The bigger question, however, is why such narratives continue to persist years after the conclusion of such events. A partial answer to this question can be found in the work of American political philosopher and Christian Realist thinker Jean Bethke Elshtain. In her book Who Are We? Critical Reflections and Hopeful Possibilities, Elshtain argued that communities are sustained not merely by institutions, laws, procedures, and rules, but also by cultural markers and shared narratives. Such markers, Elshtain argued, provide shared points of reference across diverse populations, making the bonds of citizenship possible while also informing discourse necessary to arrive at a consensus on contentious issues. For Elshtain, this is what contributes to the development of a coherent civic idea of the nation. 

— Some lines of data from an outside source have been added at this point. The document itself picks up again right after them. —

/-- An operand that is not aligned, of each size; a translation miss, also of a byte; and addresses at which no memory
answers. -/
theorem witness_AccessExceptions :
    hasAll full [.doubleWord, .base, .classII .lwa, .classII .swa] = true ∧
    (canEnter full .alignment ∧
      (∃ u : State, dataAddresses full .load (effective full 0#5 4#16) 8 false = .raise .alignment u) ∧
      (∃ u : State, dataAddresses full .load (effective full 0#5 2#16) 4 false = .raise .alignment u) ∧
      (∃ u : State, dataAddresses full .store (effective full 0#5 1#16) 2 false = .raise .alignment u) ∧
      ∃ u : State, dataAddresses full .store (effective full 0#5 3#16) 4 true = .raise .alignment u) ∧
    (canEnter translated .dtlbMiss ∧
      ∃ u : State, dataAddresses translated .load (effective translated 0#5 1#16) 1 false = .raise .dtlbMiss u) ∧
    (canEnter unmapped .busError ∧
      ∃ (ps : List Place) (u : State), dataAddresses unmapped .load (effective unmapped 0#5 0#16) 1 false = .ok ps u ∧
        (addressesOf ps).all (mapped unmapped.cfg) = false) :=
  ⟨by decide, ⟨⟨rfl, by decide⟩, ⟨_, rfl⟩, ⟨_, rfl⟩, ⟨_, rfl⟩, _, rfl⟩, ⟨⟨rfl, by decide⟩, _, rfl⟩,
    ⟨rfl, by decide⟩, _, _, rfl, by decide⟩

/-- A pc that is not aligned; the instruction MMU on with nothing in it; and no memory at pc. -/
theorem witness_AccessExceptions_fetch :
    (let s : State := { full with pc := 0x102#64 }
     ready s ∧ s.pc.toNat % 4 ≠ 0 ∧ canEnter s .alignment) ∧
    (let s : State := { full with sr := 0x8041#32 }
     ready s ∧ s.pc.toNat % 4 = 0 ∧ ∃ u : State, translate s.fresh .fetch s.pc = .raise .itlbMiss u ∧
      canEnter u .itlbMiss) ∧
    (ready unmapped ∧ unmapped.pc.toNat % 4 = 0 ∧ canEnter unmapped .busError ∧
      ∃ (p : Place) (u : State), translate unmapped.fresh .fetch unmapped.pc = .ok p u ∧
        ∃ j : Nat, j < 4 ∧ mapped unmapped.cfg (p.pa + j) = false) :=
  ⟨⟨⟨rfl, rfl, rfl, rfl, rfl⟩, by decide, rfl, by decide⟩,
    ⟨⟨rfl, rfl, rfl, rfl, rfl⟩, by decide, _, rfl, rfl, by decide⟩,
    ⟨rfl, rfl, rfl, rfl, rfl⟩, by decide, ⟨rfl, by decide⟩, _, _, rfl, 3, by decide, rfl⟩

theorem witness_OperandAddresses : translates full .load = false ∧ translates plain .fetch = false ∧
    (effective full 0#5 0xFFF8#16).toNat % 8 = 0 ∧ (effective full 0#5 0xFFFF#16).toNat % 8 ≠ 0 ∧
    full.cfg.unalignedSupported = false ∧
    (let s := State.resetOf { Config.specDefault with unalignedSupported := true }
     translates s .store = false ∧ (effective s 0#5 0xFFFF#16).toNat % 4 ≠ 0 ∧ s.cfg.unalignedSupported = true) := by
  decide +kernel

/-- Vectors V-M1 to V-M4 of 95_test_vectors 2.12: page 9 mapped to page 0x400 with SRE alone, in way 3. -/
def mappedPage : State :=
  { translated with dmmu := { Mmu.reset with tlbMr := [(777, 0x12001#64)], tlbTr := [(777, 0x800100#64)] } }

/-- The way matches, and it alone; a load is permitted and a store is not. -/
theorem witness_TlbTranslation_hit : mmuConfig mappedPage.cfg .load = some MmuConfig.full ∧
    translates mappedPage .load = true ∧
    (let m := mmuOf mappedPage .load
     let n := tlbSet MmuConfig.full 0x12344#64
     (∀ y : Nat, y < 4 → tlbHitLevel1 mappedPage m 0x12344#64 n y = false) ∧
      (∀ y : Nat, y < 4 → (tlbHit mappedPage m 0x12344#64 n y = true ↔ y = 3)) ∧
      ((Entry.tlb (256 * 3 + n)).translate m).getLsbD (permission true .load true) = true ∧
      ((Entry.tlb (256 * 3 + n)).translate m).getLsbD (permission true .store true) = false ∧
      mappedPage.cfg.adOnFault = false) ∧
    (let s : State := { mappedPage with cfg := { mappedPage.cfg with adOnFault := true } }
     s.cfg.adOnFault = true ∧
      ((Entry.tlb 777).translate (mmuOf s .store)).getLsbD (permission true .store true) = false) := by
  decide +kernel

/-- The same page in two ways; and way 0 holding the 16-Mbyte page of the address, under either policy. -/
theorem witness_TlbTranslation_ways :
    (let m := { mappedPage.dmmu with tlbMr := [(9, 0x12001#64), (777, 0x12001#64)] }
     ∀ y : Nat, y < 4 → (tlbHit mappedPage m 0x12344#64 9 y = true ↔ y = 0 ∨ y = 3)) ∧
    (let m := { mappedPage.dmmu with tlbMr := [(9, 0x00003#64), (777, 0x12001#64)] }
     tlbHitLevel1 mappedPage m 0x12344#64 9 0 = true ∧ tlbHit mappedPage m 0x12344#64 9 3 = true) ∧
    (let m := { mappedPage.dmmu with tlbMr := [(9, 0x00003#64)] }
     (∀ y : Nat, y < 4 → (tlbHitLevel1 mappedPage m 0x12344#64 9 y = true ↔ y = 0) ∧
        tlbHit mappedPage m 0x12344#64 9 y = false) ∧ mappedPage.cfg.tlbPl1 = .refuse ∧
      ({ Config.full with tlbPl1 := .largePage } : Config).tlbPl1 = .largePage) := by
  decide +kernel

/-- An ATB entry for 16 Mbyte, and one for 32 Gbyte. -/
theorem witness_TlbTranslation_atb :
    let m := { mappedPage.dmmu with atbMr := [(0, 0x1000001#64), (3, 0x21#64)], atbTr := [(0, 0x1000040#64)] }
    (∀ y : Nat, y < 4 → tlbHit mappedPage m 0x1012344#64 9 y = false ∧
      tlbHitLevel1 mappedPage m 0x1012344#64 9 y = false) ∧
      atbHit mappedPage m 0x1012344#64 0 = true ∧ (Table.read m.atbMr 0).getLsbD 5 = false ∧
      ((Entry.atb 0).translate m).getLsbD (permission false .load true) = true ∧
      ((Entry.atb 0).translate m).getLsbD (permission false .store true) = false ∧
      atbHit mappedPage m 0x7FFFFFFFF#64 3 = true ∧ (Table.read m.atbMr 3).getLsbD 5 = true := by
  decide +kernel

theorem witness_TlbTranslation_miss : MmuConfig.full.reload = false ∧
    let m := mmuOf mappedPage .load
    let n := tlbSet MmuConfig.full 0x112344#64
    (∀ y : Nat, y < 4 → tlbHitLevel1 mappedPage m 0x112344#64 n y = false) ∧
      (∀ y : Nat, y < 4 → tlbHit mappedPage m 0x112344#64 n y = false) ∧
      ∀ j : Nat, j < 4 → atbHit mappedPage m 0x112344#64 j = false := by
  decide +kernel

But what happens when the idea of unity and projection of nationalistic self-assertion channeled through traumatic events of a nation’s past is weaponized? 

Herbert Butterfield, an English historian and philosopher, warned us about the weaponization of memory. In his book The Whig Interpretation of History, Butterfield argued that history is always a morally contested discipline. He asserted that history doesn’t move in a linear direction but rather is always interpreted by different constituencies in a multiplicity of ways. Bearing in mind the way that nostalgia for a glorious past or anger over past injustice can be weaponized, Butterfield warned against absolutizing historical claims in moral terms. This, he argues, contributes to the growth of moral absolutism, thereby undermining the values of humility, prudence, and ultimately rational introspection in the way communities engage with important events in history. This failure, Butterfield contends, may cause a nation to weaponize the past for the aggrandizement of its so-called ‘national interests’ through the pursuit of policies that may undermine a sense of amity and camaraderie in politics, both domestically and internationally. 

Contemporary China provides a useful illustration of these conditions. Under Xi Jinping, the Chinese Communist Party has increasingly used the memory of the Century of Humiliation to position itself as the sole means through which China can be redeemed. This narrative manifests itself in a revisionist foreign policy aimed at projecting a strong image of China—of a country where capitulating to foreign pressure is read not only as the return of past weakness, but that weakness may eventually lead to subjugation. Under Xi, the language of national rejuvenation has manifested in the adoption of a more assertive posture in what Peking considers to be its core national interests, such as Taiwan, the South China Sea, the state of Arunachal Pradesh and parts of the union territory of Ladakh in India. 

This ideological agenda must be understood as a broader attempt by the Chinese Communist Party to bolster its legitimacy. The Chinese Communist Party’s political authority now finds its expression through narratives of historical redemption. This means that any criticism of the party, both internally and externally, no matter how constructive or well-intentioned it may be, is regarded as deleterious to the social fabric of China generally and dangerous to the regime in particular. This results in covert and overt crackdowns on individuals and institutions that may appear to be a challenge to the authority of the party. 

China’s example demonstrates the perils of collective memory. As Elshtain argued, political communities need narratives and myths in addition to formalized rules and institutions, even as Butterfield warned us that historical narratives become dangerous when they shift from sources of collective introspection to tools of political justification engineered to undermine global peace and stability. The challenge for China, therefore, is whether it chooses to follow the path of prudence and humility or remain a prisoner of its own history.